Input records section start
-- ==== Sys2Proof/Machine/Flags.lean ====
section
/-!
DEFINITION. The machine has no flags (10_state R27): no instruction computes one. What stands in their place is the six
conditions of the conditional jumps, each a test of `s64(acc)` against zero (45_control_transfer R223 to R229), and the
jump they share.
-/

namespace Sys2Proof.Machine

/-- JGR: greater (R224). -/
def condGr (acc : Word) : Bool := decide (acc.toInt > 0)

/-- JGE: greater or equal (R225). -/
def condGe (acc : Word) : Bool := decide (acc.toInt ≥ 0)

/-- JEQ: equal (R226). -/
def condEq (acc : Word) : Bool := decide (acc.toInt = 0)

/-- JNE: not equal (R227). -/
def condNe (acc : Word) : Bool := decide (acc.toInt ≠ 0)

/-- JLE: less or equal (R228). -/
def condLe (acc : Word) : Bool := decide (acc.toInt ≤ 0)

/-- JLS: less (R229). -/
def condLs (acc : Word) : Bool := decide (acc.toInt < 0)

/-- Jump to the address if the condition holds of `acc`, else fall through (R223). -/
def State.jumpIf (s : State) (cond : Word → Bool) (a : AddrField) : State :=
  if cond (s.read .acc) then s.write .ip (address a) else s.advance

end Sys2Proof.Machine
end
Input records section end
Input records section start
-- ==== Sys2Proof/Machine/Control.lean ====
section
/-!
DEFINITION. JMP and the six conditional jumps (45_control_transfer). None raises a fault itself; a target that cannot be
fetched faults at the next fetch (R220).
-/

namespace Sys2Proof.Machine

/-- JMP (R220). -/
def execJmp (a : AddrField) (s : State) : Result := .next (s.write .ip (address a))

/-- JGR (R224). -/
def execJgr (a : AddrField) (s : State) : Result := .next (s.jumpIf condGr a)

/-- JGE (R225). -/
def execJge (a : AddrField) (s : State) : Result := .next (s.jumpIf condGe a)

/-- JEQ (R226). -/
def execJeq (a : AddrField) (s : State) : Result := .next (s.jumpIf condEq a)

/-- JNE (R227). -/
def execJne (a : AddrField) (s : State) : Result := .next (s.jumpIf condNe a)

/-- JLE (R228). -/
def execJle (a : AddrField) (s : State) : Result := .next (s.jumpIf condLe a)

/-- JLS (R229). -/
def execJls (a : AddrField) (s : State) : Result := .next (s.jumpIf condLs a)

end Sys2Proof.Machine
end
Input records section end
Using the material above, copy every line in which the string "condNe" occurs.

» **Exercise result**
def condNe (acc : Word) : Bool := decide (acc.toInt ≠ 0)
def execJne (a : AddrField) (s : State) : Result := .next (s.jumpIf condNe a)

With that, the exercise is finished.